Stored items
/-- The read-clear fields of port p. -/
def portRc (p : Nat) : List RcField := [
  ⟨0x0D048 + 0x20 * p, 0, 32, fun s => (s.net.port p).rxDropped, fun s v => s.modPort p fun x => { x with rxDropped := v }⟩,
  ⟨0x0D04C + 0x20 * p, 0, 32, fun s => (s.net.port p).fecCorr, fun s v => s.modPort p fun x => { x with fecCorr := v }⟩,
  ⟨0x0D050 + 0x20 * p, 0, 32, fun s => (s.net.port p).fecUncorr, fun s v => s.modPort p fun x => { x with fecUncorr := v }⟩,
  ⟨0x0D054 + 0x20 * p, 0, 16, fun s => (s.net.port p).linkDowns, fun s v => s.modPort p fun x => { x with linkDowns := v }⟩]

/-- DROPS of stream n. -/
def strRc (n : Nat) : List RcField := [
  ⟨0x0D10C + 16 * n, 0, 32, fun s => (s.stream n).drops, fun s v => s.modStream n fun x => { x with drops := v }⟩]

/-- CAL_BAD and COARSE_ONLY of TDC channel n. -/
def tdcRc (n : Nat) : List RcField := [
  ⟨0x0E04C + 16 * n, 0, 16, fun s => (s.tim.tdc n).calBad, fun s v => { s with tim := s.tim.setTdc n { s.tim.tdc n with calBad := v } }⟩,
  ⟨0x0E04C + 16 * n, 16, 16, fun s => (s.tim.tdc n).coarse, fun s v => { s with tim := s.tim.setTdc n { s.tim.tdc n with coarse := v } }⟩]

/-- BREAKS of RTD channel n. -/
def rtdRc (n : Nat) : List RcField := [
  ⟨0x0F30C + 16 * n, 16, 16, fun s => (s.hka.rtd n).breaks, fun s v => { s with hka := s.hka.setRtd n { s.hka.rtd n with breaks := v } }⟩]

/-- Task t of the background work. -/
def State.task (s : State) (t : Nat) : Task := nth s.bgw.tasks t {}

/-- LATE_t and MAXLATE_t. -/
def taskRc (t : Nat) : List RcField := [
  ⟨0x13010 + 8 * t, 0, 32, fun s => (s.task t).late, fun s v => s.modBgw fun b => { b with tasks := modAt b.tasks t fun x => { x with late := v } }⟩,
  ⟨0x13014 + 8 * t, 0, 32, fun s => (s.task t).maxLate,
    fun s v => s.modBgw fun b => { b with tasks := modAt b.tasks t fun x => { x with maxLate := v } }⟩]

/-- Every read-clear field of the module. -/
def rcFields : List RcField :=
  rcSingles ++ (List.range 4).flatMap laneRc ++ (List.range 24).flatMap spkRc ++ (List.range 3).flatMap memPortRc ++
    (List.range 2).flatMap portRc ++ (List.range 16).flatMap strRc ++ (List.range 4).flatMap tdcRc ++ (List.range 4).flatMap rtdRc ++
    (List.range 7).flatMap taskRc

/-- The read-clear fields of a word. -/
def rcAt (addr : Nat) : List RcField := rcFields.filter fun f => f.addr == addr

/-- The read-clear fields of the word at `addr` take the bits of `w`: 0, or what was counted in the cycle of the read (23 R498). -/
def rcStore (s : State) (addr w : Nat) : State :=
  (rcAt addr).foldl (fun s f => f.set s (w / 2 ^ f.lo % 2 ^ f.width)) s

/-! ### The map (23 R493, R494) -/

/-- The window or region of an address: its first address and its size in bytes; none where the map has none. -/
def regionOf (addr : Nat) : Option (Nat × Nat) :=
  if addr < 0x14000 then some (addr / 0x1000 * 0x1000, 0x1000)
  else [(0x100000, 0x20000), (0x180000, 0x4000), (0x200000, 0x1000), (0x300000, 0x20000)].find? fun r =>
    decide (r.1 ≤ addr ∧ addr < r.1 + r.2)

/-- The value of a defined word of a block; 0 elsewhere. -/
def regAt (l : List (Nat × Nat)) (off : Nat) : Nat := ((l.find? fun e => e.1 == off).map Prod.snd).getD 0

/-- The word of an INT_STATUS or INT_ENABLE register. -/
def intWord (s : State) (addr : Nat) : Nat :=
  match intRegs.find? fun r => r.addr == addr || r.addr + 4 == addr with
  | some r => if r.addr = addr then (r.get s).st.toNat else (r.get s).en.toNat
  | none => 0

/-- The word at an address as it stands, whatever a reader has latched. -/
def liveWord (s : State) (addr : Nat) : Nat :=
  if addr < 0x14000 then
    regAt (blockRegs s (addr / 0x1000)) (addr % 0x1000) + intWord s addr +
      ((rcAt addr).map fun f => f.get s % 2 ^ f.width * 2 ^ f.lo).sum
  else if addr < 0x180000 then wordAt (smGet {} s.conf.zones ((addr - 0x100000) / 32)).bytes (addr % 32)
  else if addr < 0x200000 then s.zoneLive ((addr - 0x180000) / 4)
  else if addr < 0x300000 then firWord s (addr - 0x200000)
  else hkWordAt s (addr - 0x300000)

/-! ### Latched groups (23 R500) -/

/-- The latched groups: the low word and the words its reading latches. -/
def latchGroups : List (Nat × List Nat) := [
  (0x00048, [0x0004C]), (0x01028, [0x0102C]), (0x02028, [0x0202C]), (0x0300C, [0x03010]), (0x05010, [0x05014]), (0x07014, [0x07018]),
  (0x0701C, [0x07020]), (0x07024, [0x07028]), (0x0B00C, [0x0B010]), (0x0B0A8, [0x0B0AC]), (0x0C0C0, [0x0C0C4, 0x0C0C8]),
  (0x0E004, [0x0E008, 0x0E00C]), (0x0F024, [0x0F028]), (0x12044, [0x12048])]

/-- The words that reading `addr` latches. -/
def latchedBy (addr : Nat) : List Nat := ((latchGroups.find? fun g => g.1 == addr).map Prod.snd).getD []

/-- `addr` reads as its reader has latched it. -/
def isLatched (addr : Nat) : Bool := latchGroups.any fun g => g.2.contains addr

/-- One word read by a reader with this latch set: its value and the latch set after it. -/
def readWord (s : State) (l : LatchSet) (addr : Nat) : Word × LatchSet :=
  if isLatched addr then (((l.find? fun e => e.1 == addr).map Prod.snd).getD 0, l)
  else
    let up := latchedBy addr
    (BitVec.ofNat 32 (liveWord s addr), (up.map fun a => (a, BitVec.ofNat 32 (liveWord s a))) ++ l.filter fun e => !up.contains e.1)

/-- Words read at one instant, in increasing address (23 R497, R500, R501). -/
def readWords (s : State) (l : LatchSet) : List Nat → List Word × LatchSet
  | [] => ([], l)
  | a :: as =>
    let (w, l) := readWord s l a
    let (ws, l) := readWords s l as
    (w :: ws, l)

/-! ### READ (18 R400; 23 R495, R497, R498) -/

/-- A READ or WRITE span lies inside one window or region (23 R495). -/
def spanOk (addr count : Nat) : Bool :=
  addr % 4 == 0 && count % 4 == 0 && decide (4 ≤ count ∧ count ≤ 1024) &&
    (match regionOf addr with
     | some (b, n) => decide (addr + count ≤ b + n)
     | none => false)

/-- The addresses of a span. -/
def spanAddrs (addr count : Nat) : List Nat := (List.range (count / 4)).map fun i => addr + 4 * i

/-- READ by a session: the words, the read-clear fields cleared (to `incs` in the word at `addr`), the groups latched. -/
def readCmd (s : State) (x : Session) (addr count incs : Nat) : State × Response :=
  if !spanOk addr count then (s, plain .invalid)
  else
    let as := spanAddrs addr count
    let (ws, l) := readWords s x.latches as
    let t := as.foldl (fun t a => rcStore t a (if a = addr then incs else 0)) s
    (t.modSession x.sid fun y => { y with latches := l }, withData .ok (ws.flatMap fun w => leBytes 4 w.toNat))

/-! ### WRITE (23 R496, R497, R499) -/

/-- The writable words beside INT_STATUS and INT_ENABLE: GLB_SCRATCH, GPIO_OUT, GLB_INT_MASK, PWR_CAUSE, PWR_BLKRST, PWR_PADFUSE,
PROBE_SEL, HKA_STATUS (RD_BAD), HK_RD and LOG_SEL. -/
def writableWords : List Nat :=
  [0x00050, 0x00064, 0x00114, 0x01004, 0x01040, 0x01044, 0x0A040, 0x0F000, 0x0F01C, 0x13078]

/-- The word holds a RW, W1C or WO field. -/
def writable (addr : Nat) : Bool :=
  writableWords.contains addr || intRegs.any fun r => r.addr == addr || r.addr + 4 == addr

/-- A write to INT_STATUS or INT_ENABLE, in a cycle in which hardware sets the bits `hw` (23 R499); reserved bits are ignored. -/
def intWrite (s : State) (addr : Nat) (v hw : Word) : State :=
  match intRegs.find? fun r => r.addr == addr || r.addr + 4 == addr with
  | none => s
  | some r =>
    let m : Word := BitVec.ofNat 32 (2 ^ r.bits - 1)
    if r.addr = addr then r.set s ((r.get s).w1c v (hw &&& m)) else r.set s { r.get s with en := v &&& m }

/-- LOG_SEL written (22 R492): the entry shown. -/
def logSelect (s : State) (v : Nat) : State :=
  let e := s.flash.logEntries.find? fun e => e.seq == v
  let e := match e with
    | some e => some e
    | none => s.logFind v
  let b : List Byte := match e with
    | some e => e.bytes
    | none => zeros 64
  s.modBgw fun x => { x with
    logSel := v, logSelValid := e.isSome, logWords := (List.range 16).map fun i => BitVec.ofNat 32 (wordAt b (4 * i)) }

/-- PWR_CAUSE written: the bits written 1 are cleared. -/
def clearCause (p : Pwr) (v : Nat) : Pwr := { p with
  causeVao := p.causeVao && !bit v 0, causeMain := p.causeMain && !bit v 1, causeVrst := p.causeVrst && !bit v 2
  causeRst := p.causeRst && !bit v 3, causeActivate := p.causeActivate && !bit v 4, causeWake := p.causeWake && !bit v 5 }

/-- One word written, with the status bits hardware sets in that cycle. -/
def writeWord (s : State) (x : Session) (addr : Nat) (w hw : Word) : State :=
  let v := w.toNat
  match addr with
  | 0x00050 => { s with glb := { s.glb with scratch := w } }
  | 0x00064 => { s with glb := { s.glb with gpioOut := BitVec.ofNat 8 v } }
  | 0x00114 => { s with glb := { s.glb with intMask := BitVec.ofNat 20 v } }
  | 0x01004 => s.modPwr fun p => clearCause p v
  | 0x01040 => (blkrstWrite s (v % 16)).1
  | 0x01044 => (padfuseWrite s x v).1
  | 0x0A040 => { s with zon := { s.zon with probeSel := v % 4096 } }
  | 0x0F000 => { s with hka := { s.hka with rdBad := s.hka.rdBad && !bit v 2 } }
  | 0x0F01C => hkWriteRd s (v % 65536)
  | 0x13078 => logSelect s v
  | _ => intWrite s addr w hw

/-- What refuses one word of a WRITE: PWR_BLKRST with BUSY, PWR_PADFUSE with DENIED (20 R437, R445). -/
def writeRefused (s : State) (x : Session) (addr : Nat) (w : Word) : Option Result :=
  let r := match addr with
    | 0x01040 => (blkrstWrite s (w.toNat % 16)).2.result
    | 0x01044 => (padfuseWrite s x w.toNat).2.result
    | _ => .ok
  if r = .ok then none else some r

/-- WRITE by a session: all its words take effect, or none. -/
def writeCmd (s : State) (x : Session) (addr : Nat) (data : List Word) (hw : Word) : State × Response :=
  let as := spanAddrs addr (4 * data.length)
  if !spanOk addr (4 * data.length) ∨ !as.all writable then (s, plain .invalid)
  else
    let l := as.zip data
    match l.findSome? fun e => writeRefused s x e.1 e.2 with
    | some r => (s, plain r)
    | none => (l.foldl (fun s e => writeWord s x e.1 e.2 hw) s, plain .ok)

/-! ### Meanings -/

/-- READ, role MONITOR (18 R400). -/
def execRead (h : Hdr) (addr count : Nat) (s : State) : Host.Outcome State Fault Refusal :=
  s.done (s.command1 h 0x0001 0 fun s x => readCmd s x addr count 0)

/-- WRITE, role OPERATOR (18 R400; 23 R496). -/
def execWrite (h : Hdr) (addr : Nat) (data : List Word) (s : State) : Host.Outcome State Fault Refusal :=
  s.done (s.command1 h 0x0002 1 fun s x => writeCmd s x addr data 0)

/-- RC_FIELD_READ: a READ of one word in whose cycle hardware counts `incs` (23 R498). -/
def execRcFieldRead (h : Hdr) (addr : Nat) (incs : Word) (s : State) : Host.Outcome State Fault Refusal :=
  s.done (s.command1 h 0x0001 0 fun s x => readCmd s x addr 4 incs.toNat)

/-- LATCHED_GROUP_READ: a READ of a whole group from its low word on (23 R500). -/
def execLatchedGroupRead (h : Hdr) (addr : Nat) (s : State) : Host.Outcome State Fault Refusal :=
  s.done (s.command1 h 0x0001 0 fun s x => readCmd s x addr (4 + 4 * (latchedBy addr).length) 0)

/-- W1C_WRITE: a WRITE of one word in whose cycle hardware sets the status bits `hwSet` (23 R499). -/
def execW1cWrite (h : Hdr) (addr : Nat) (val hwSet : Word) (s : State) : Host.Outcome State Fault Refusal :=
  s.done (s.command1 h 0x0002 1 fun s x => writeCmd s x addr [val] hwSet)

/-- INT_ENABLE_WRITE: a WRITE of an INT_ENABLE register or GLB_INT_MASK (23 R499). -/
def execIntEnableWrite (h : Hdr) (addr : Nat) (val : Word) (s : State) : Host.Outcome State Fault Refusal :=
  s.done (s.command1 h 0x0002 1 fun s x => writeCmd s x addr [val] 0)

/-- HK_RD_WRITE: a WRITE of HK_RD (17 R367). -/
def execHkRdWrite (h : Hdr) (val : Word) (s : State) : Host.Outcome State Fault Refusal :=
  s.done (s.command1 h 0x0002 1 fun s x => writeCmd s x 0x0F01C [val] 0)

/-- LOG_SEL_WRITE: a WRITE of LOG_SEL (22 R492). -/
def execLogSelWrite (h : Hdr) (val : Word) (s : State) : Host.Outcome State Fault Refusal :=
  s.done (s.command1 h 0x0002 1 fun s x => writeCmd s x 0x13078 [val] 0)

/-- GPIO_OUT_WRITE: a WRITE of GPIO_OUT (23 R505). -/
def execGpioOutWrite (h : Hdr) (val : Word) (s : State) : Host.Outcome State Fault Refusal :=
  s.done (s.command1 h 0x0002 1 fun s x => writeCmd s x 0x00064 [val] 0)

end Sys2Proof.Machine
end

WHAT YOU WILL DO:
Copy out each line of the records that holds the string "window".

TASK SOLUTION:
/-- The window or region of an address: its first address and its size in bytes; none where the map has none. -/
/-- A READ or WRITE span lies inside one window or region (23 R495). -/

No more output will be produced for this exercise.